--- Listed records Enclosed Below ---
-- ==== Sys2Proof/Machine/Ostler.lean ====
section
/-! DEFINITION. The Ostlers (R240 to R282): the descriptor, its checks, chunks, and what a chunk moves. -/

namespace Sys2Proof.Machine

/-! ### The descriptor (R243, R244) -/

/-- A base that names a tile (R244). -/
structure TileBase where
  tile : Nat
  task : Nat
  offset : Nat
  pitch : Nat
  reserved : Nat
deriving DecidableEq, Repr

def tileBase (b : Nat) : TileBase :=
  { tile := bitsOf b 47 34, task := bitsOf b 33 32, offset := bitsOf b 31 19, pitch := bitsOf b 18 6,
    reserved := bitsOf b 5 0 }

/-- The fields of a descriptor (R243): `ext` and `stride` are listed from dimension 0 up, an extent as its count. -/
structure ODesc where
  mode : Nat
  dir : Bool
  sTile : Bool
  pkind : Nat
  sfmt : Nat
  pfmt : Nat
  strict : Bool
  ovf : Bool
  swz : Nat
  token : BitVec 4
  mark : Bool
  aux : Nat
  tensor : Nat
  fill : Nat
  sbase : Nat
  pbase : Nat
  ext : List Nat
  bound1 : Nat
  bound0 : Nat
  stride : List Int
deriving DecidableEq, Repr

def odesc (raw : BitVec 512) : ODesc :=
  let v := raw.toNat
  { mode := bitsOf v 511 508, dir := bitOf v 507, sTile := bitOf v 506, pkind := bitsOf v 505 504,
    sfmt := bitsOf v 503 501, pfmt := bitsOf v 500 498, strict := bitOf v 497, ovf := bitOf v 496,
    swz := bitsOf v 495 494, token := raw.extractLsb' 490 4, mark := bitOf v 489, aux := bitsOf v 487 448 * 256,
    tensor := bitsOf v 447 432, fill := bitsOf v 431 416, sbase := bitsOf v 415 368, pbase := bitsOf v 367 320,
    ext := (List.range 5).map fun d => bitsOf v (255 + 16 * d) (240 + 16 * d) + 1,
    bound1 := bitsOf v 239 216, bound0 := bitsOf v 215 200,
    stride := (List.range 5).map fun d => signedOf 40 (bitsOf v (40 * d + 39) (40 * d)) }

def ODesc.e (d : ODesc) (k : Nat) : Nat := d.ext.getD k 1
def ODesc.st (d : ODesc) (k : Nat) : Int := d.stride.getD k 0

/-- Elements of a descriptor (R245). -/
def ODesc.total (d : ODesc) : Nat := d.ext.foldl (· * ·) 1

/-- Modes 3 to 5 take their rows from an index array (R246). -/
def ODesc.indexed (d : ODesc) : Bool := decide (3 ≤ d.mode ∧ d.mode ≤ 5)
def ODesc.transposes (d : ODesc) : Bool := d.mode == 2
def ODesc.fills (d : ODesc) : Bool := d.mode == 6
def ODesc.adds (d : ODesc) : Bool := d.mode == 5
def ODesc.isPoint (d : ODesc) : Bool := d.pkind == 2

/-- The format that a descriptor reads and the one it writes; FILL reads BF16. -/
def ODesc.srcFmt (d : ODesc) : Nat := if d.fills then 0 else if d.dir then d.pfmt else d.sfmt
def ODesc.dstFmt (d : ODesc) : Nat := if d.dir then d.sfmt else d.pfmt

/-- A bit move: COPY, and TRANSPOSE, GATHER and SCATTER with equal formats (R250). -/
def ODesc.isMove (d : ODesc) : Bool :=
  d.mode == 0 || ((d.mode == 2 || d.mode == 3 || d.mode == 4) && d.sfmt == d.pfmt)

def isFp8 (fmt : Nat) : Bool := fmt == 2 || fmt == 3

/-- Whether a descriptor converts into, or from, an FP8 side (R251). -/
def ODesc.fp8Dst (d : ODesc) : Bool := !d.isMove && isFp8 d.dstFmt
def ODesc.fp8Src (d : ODesc) : Bool := !d.isMove && !d.fills && isFp8 d.srcFmt
def ODesc.mxDst (d : ODesc) : Bool := !d.isMove && isMx d.dstFmt
def ODesc.mxSrc (d : ODesc) : Bool := !d.isMove && !d.fills && isMx d.srcFmt
def ODesc.int8Src (d : ODesc) : Bool := !d.isMove && !d.fills && d.srcFmt == 6

/-- The tile that a descriptor writes, if it writes one. -/
def ODesc.dstTile (d : ODesc) : Option TileBase :=
  if d.dir then (if d.sTile then some (tileBase d.sbase) else none)
  else if d.pkind = 1 then some (tileBase d.pbase) else none

/-- Whether its destination, or its source, is its strided side. -/
def ODesc.sMem (d : ODesc) : Bool := !d.sTile
def ODesc.pMem (d : ODesc) : Bool := d.pkind == 0

/-! ### Addresses (R245 to R248, R252, R253) -/

/-- Component k of a linear index. -/
def ODesc.comp (d : ODesc) (n k : Nat) : Nat := n / (d.ext.take k).foldl (· * ·) 1 % d.e k

/-- The packed position of a linear index, and the linear index of a packed position (R247). -/
def ODesc.posOf (d : ODesc) (n : Nat) : Nat :=
  let a := d.e 0 * d.e 1
  if d.transposes then n / a * a + d.comp n 0 * d.e 1 + d.comp n 1 else n
def ODesc.linOf (d : ODesc) (p : Nat) : Nat :=
  let a := d.e 0 * d.e 1
  if d.transposes then p / a * a + p % d.e 1 * d.e 0 + p / d.e 1 % d.e 0 else p

/-- The strided side's base in bytes: a VA, or an offset of the task. -/
def ODesc.sOrigin (d : ODesc) : Int := if d.sTile then 64 * (tileBase d.sbase).offset else d.sbase

/-- The strided address of the row of an element, its index replaced by `x`. -/
def ODesc.row (d : ODesc) (n x : Nat) : Int :=
  d.sOrigin + d.comp n 4 * d.st 4 + d.comp n 3 * d.st 3 + d.comp n 2 * d.st 2 + x * d.st 1

/-- The strided location of dimension-0 index `i0` of a row: its first byte and the bit in it (R246). -/
def ODesc.strided (d : ODesc) (row : Int) (i0 : Nat) : Int × Nat :=
  if d.sfmt = 5 then
    let h := 2 * row + i0 * d.st 0
    (h.fdiv 2, 4 * (h.fmod 2).toNat)
  else if d.sfmt = 4 then
    let b := 6 * (i0 % 4)
    (row + 3 * (i0 / 4 : Nat) + (b / 8 : Nat), b % 8)
  else (row + i0 * d.st 0, 0)

/-- Bytes that `w` bits from bit `b` of a byte touch. -/
def spanBytes (b w : Nat) : Nat := (b + w + 7) / 8

/-- The byte addresses of a strided element and its first bit. -/
def ODesc.sLoc (d : ODesc) (n x : Nat) : List Int × Nat :=
  let l := d.strided (d.row n x) (d.comp n 0)
  ((List.range (spanBytes l.2 (widthOf d.sfmt))).map fun (i : Nat) => l.1 + (i : Int), l.2)

/-- Elements of a packed tile row (R248). -/
def ODesc.rowLen (d : ODesc) : Nat := if d.transposes then d.e 1 else d.e 0

/-- The task byte of byte `b` of packed row `rho` (R248). -/
def ODesc.rowByte (d : ODesc) (t : TileBase) (rho b : Nat) : Int :=
  let j := b / 64
  (64 * (t.offset + rho * t.pitch + 12 * (j / 12) + ((j % 12) ^^^ (rho * d.swz % 4))) + b % 64 : Nat)

/-- The byte addresses of packed position `p` and its first bit (R247, R248). -/
def ODesc.pLoc (d : ODesc) (p : Nat) : List Int × Nat :=
  let w := widthOf d.pfmt
  if d.pkind = 1 then
    let t := tileBase d.pbase
    let bit := p % d.rowLen * w
    ((List.range (spanBytes (bit % 8) w)).map fun i => d.rowByte t (p / d.rowLen) (bit / 8 + i), bit % 8)
  else
    let bit := p * w
    let base : Nat := if d.isPoint then 0 else d.pbase
    ((List.range (spanBytes (bit % 8) w)).map fun i => ((base + bit / 8 + i : Nat) : Int), bit % 8)

/-- The VA of an element's index (R246). -/
def ODesc.indexVA (d : ODesc) (n : Nat) : Nat := d.aux + 4 * (n / d.e 0)

/-- The VA of an element's block scale (R252). -/
def ODesc.scaleByteVA (d : ODesc) (n : Nat) : Nat :=
  d.aux + (n / (d.e 0 * d.e 1) * (d.e 0 / 32) + d.comp n 0 / 32) * d.e 1 + d.comp n 1

/-- Whether an element is out of bounds (R254): `x` is its row. -/
def ODesc.outside (d : ODesc) (n x : Nat) : Bool :=
  (d.bound0 != 0 && decide (d.bound0 ≤ d.comp n 0)) || (d.bound1 != 0 && decide (d.bound1 ≤ x))

/-! ### Spans (R258, R259) -/

/-- Lowest and highest offsets that a dimension of `n` steps of `st` adds. -/
def reach (n : Nat) (st : Int) : Int × Int := (min 0 ((n - 1 : Nat) * st), max 0 ((n - 1 : Nat) * st))

/-- The in-bounds extent of a dimension: indices below BOUND1 in an indexed mode. -/
def ODesc.inExt (d : ODesc) (k : Nat) : Nat :=
  if k = 0 then (if d.bound0 = 0 then d.e 0 else min (d.e 0) d.bound0)
  else if k = 1 then
    (if d.indexed then (if d.bound1 = 0 then 2 ^ 32 else d.bound1)
     else if d.bound1 = 0 then d.e 1 else min (d.e 1) d.bound1)
  else d.e k

/-- The span of dimensions 1 to 4 from the origin. -/
def ODesc.rowSpan (d : ODesc) : Int × Int :=
  [1, 2, 3, 4].foldl (fun a k => (a.1 + (reach (d.inExt k) (d.st k)).1, a.2 + (reach (d.inExt k) (d.st k)).2))
    (d.sOrigin, d.sOrigin)

/-- The strided side's span: lowest byte to highest byte + 1. -/
def ODesc.sSpan (d : ODesc) : Int × Int :=
  let r := d.rowSpan
  let n := d.inExt 0
  if d.sfmt = 5 then
    let k := reach n (d.st 0)
    ((2 * r.1 + k.1).fdiv 2, (2 * r.2 + k.2).fdiv 2 + 1)
  else if d.sfmt = 4 then (r.1, r.2 + (6 * n + 7) / 8)
  else
    let k := reach n (d.st 0)
    (r.1 + k.1, r.2 + k.2 + (widthOf d.sfmt / 8 : Nat))

/-- The packed memory side's span: every packed position, also one whose strided element is out of bounds (DESIGN CHOICE, log
entry 141: R258 counts in-bounds elements and gives bounds to the strided side alone). -/
def ODesc.pSpan (d : ODesc) : Int × Int := (d.pbase, d.pbase + ((d.total * widthOf d.pfmt + 7) / 8 : Nat))

/-- Bytes that two spans share. -/
def shared (a b : Int × Int) : Nat := (min a.2 b.2 - max a.1 b.1).toNat

/-- The span of a descriptor's memory destination. -/
def ODesc.dstSpan (d : ODesc) : Option (Int × Int) :=
  if d.dir then (if d.sMem then some d.sSpan else none) else if d.pMem then some d.pSpan else none

/-! ### Checks (R264) -/

/-- What the checks make of a descriptor. -/
inductive Checked where
  | good
  | invalid
  | overlap (bytes : Nat)
  | bounced (bytes : Nat)
deriving DecidableEq, Repr

/-- Directions and kinds (R250). -/
def ODesc.kindsOk (d : ODesc) : Bool :=
  !(d.sTile && d.pkind == 1) && !(d.isPoint && !d.dir) &&
    (match d.mode with
     | 0 | 1 | 2 => d.pkind != 3
     | 3 => !d.dir && d.sMem && (d.pkind == 0 || d.pkind == 1)
     | 4 | 5 => d.dir && (d.pkind == 1 || d.pkind == 2)
     | 6 => d.dir && d.pkind == 3
     | _ => false)

/-- Formats (R246, R250, R251, R252): FP6 needs STRIDE0 3 and whole groups on the strided side. -/
def ODesc.formatsOk (d : ODesc) : Bool :=
  let anyMx := isMx d.sfmt || (!d.fills && isMx d.pfmt)
  !(d.mode == 0 && d.sfmt != d.pfmt) && !(d.adds && d.sfmt != 7) &&
    !(d.transposes && d.isMove && isMx d.sfmt) && !(d.fp8Dst && d.fp8Src) && !(d.indexed && anyMx) &&
    !(d.sfmt == 4 && (d.st 0 != 3 || d.e 0 % 4 != 0)) &&
    !((d.mxDst || d.mxSrc) && (d.e 0 % 32 != 0 || d.aux == 0))

/-- A tile base (R244, R249, R260). -/
def ODesc.tileOk (d : ODesc) (j : JobCtx) (packed : Bool) (b : Nat) : Bool :=
  let t := tileBase b
  let r := ceilDiv (d.rowLen * widthOf d.pfmt) 512
  t.reserved == 0 && j.holds t.tile &&
    (if packed then
      decide (r ≤ t.pitch) &&
        (d.swz == 0 || (t.offset % 12 == 0 && t.pitch % 12 == 0 && decide (12 * ceilDiv r 12 ≤ t.pitch)))
     else t.pitch == 0)

/-- MARK (R256). -/
def ODesc.markOk (d : ODesc) : Bool :=
  !d.mark || ((d.mode == 4 || d.mode == 5) && d.sMem && d.bound1 != 0 && decide (0 < d.st 1))

/-- Whether an INT8 source takes its factor per row (R253). -/
def ODesc.perRow (d : ODesc) : Bool := d.int8Src && !(d.aux != 0 && (d.mode == 1 || d.mode == 2))

/-- Every per-row factor address is a multiple of 4 (R253). -/
def ODesc.factorsOk (d : ODesc) : Bool :=
  !d.perRow ||
    (let b := (d.strided d.sOrigin (d.e 0)).1
     b % 4 == 0 && [1, 2, 3, 4].all fun k => (d.inExt k == 1) || d.st k % 4 == 0)

/-- The spans that an indexed mode may not write over (R259). -/
def ODesc.sideSpans (d : ODesc) : List (Int × Int) :=
  [((d.aux : Int), ((d.aux + 4 * (d.total / d.e 0) : Nat) : Int))] ++
    (if d.perRow && d.sMem then
      let r := d.rowSpan
      let f := d.e 0 * d.st 0
      [(r.1 + f, r.2 + f + 4)]
     else [])

/-- The checks that need only the descriptor and its job; `group` is its ring's steal group. -/
def ODesc.check (d : ODesc) (j : JobCtx) (group : Option Nat) : Checked :=
  if !d.kindsOk || !d.formatsOk || !d.markOk || !d.factorsOk || (d.swz != 0 && d.pkind != 1) ||
      (d.indexed && d.aux == 0) || (d.sTile && !d.tileOk j false d.sbase) ||
      (d.pkind == 1 && !d.tileOk j true d.pbase) then .invalid
  else if d.isPoint && (decide (40 ≤ bitsOf d.pbase 47 42) || (match group with
      | some g => bitsOf d.pbase 47 42 / 5 != g
      | none => false)) then .invalid
  else if d.indexed && (match d.dstSpan with
      | some sp => d.sideSpans.any fun x => decide (0 < shared x sp)
      | none => false) then .invalid
  else if d.sMem && d.pMem then
    let n := shared d.sSpan d.pSpan
    if n = 0 then .good else if d.strict || decide (65536 < n) then .overlap n else .bounced n
  else .good

/-- The entry of a descriptor's FP8 side: rejected where TENSOR fails R251. -/
def State.tensorEntry (s : State) (c : Nat) (d : ODesc) : Except Stop (Option (Option ScaleEntry)) :=
  if !d.fp8Dst && !d.fp8Src then .ok (some none)
  else if (s.job c).cfg.scaleEntries.toNat ≤ d.tensor then .ok none
  else
    match s.scaleRead c d.tensor with
    | .error e => .error e
    | .ok e =>
      if e.format + 2 = (if d.fp8Dst then d.dstFmt else d.srcFmt) then .ok (some (some e)) else .ok none

/-! ### Splitting (R267, R269) -/

/-- The injectivity test (R269), in bits: an FP6 element is six. -/
def ODesc.injective (d : ODesc) : Bool :=
  let dims := ((List.range 5).filter fun k => decide (1 < d.e k)).map fun k => ((d.st k).natAbs, d.e k)
  let sorted := dims.foldl (fun l x => l.filter (fun y => decide (y.1 ≤ x.1)) ++ x :: l.filter (fun y => decide (x.1 < y.1))) []
  let rec go : Nat → List (Nat × Nat) → Bool
    | _, [] => true
    | least, x :: xs => decide (least ≤ 8 * x.1) && go (8 * x.1 * x.2) xs
  go (widthOf d.sfmt) sorted

/-- Descriptors that run whole (R269). -/
def ODesc.unsplit (d : ODesc) (bounced : Bool) : Bool :=
  d.mode == 4 || d.adds || bounced || d.isPoint || (d.dir && (d.sfmt == 5 || !d.injective))

/-- Elements of a chunk at a CHUNK setting (R267). -/
def ODesc.chunkLen (d : ODesc) (code : Nat) : Nat :=
  let bytes := 4096 * 4 ^ code
  512 * max 1 (8 * bytes / (512 * widthOf (if d.fills then d.sfmt else d.pfmt)))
--- End of Enclosed Listed records ---
Exercise instructions >> Reproduce word for word the material above, beginning with the line that contains "if !d.kindsOk ||" and ending with the line that contains "shared x sp)".

Answer to the exercise >>
  if !d.kindsOk || !d.formatsOk || !d.markOk || !d.factorsOk || (d.swz != 0 && d.pkind != 1) ||
      (d.indexed && d.aux == 0) || (d.sTile && !d.tileOk j false d.sbase) ||
      (d.pkind == 1 && !d.tileOk j true d.pbase) then .invalid
  else if d.isPoint && (decide (40 ≤ bitsOf d.pbase 47 42) || (match group with
      | some g => bitsOf d.pbase 47 42 / 5 != g
      | none => false)) then .invalid
  else if d.indexed && (match d.dstSpan with
      | some sp => d.sideSpans.any fun x => decide (0 < shared x sp)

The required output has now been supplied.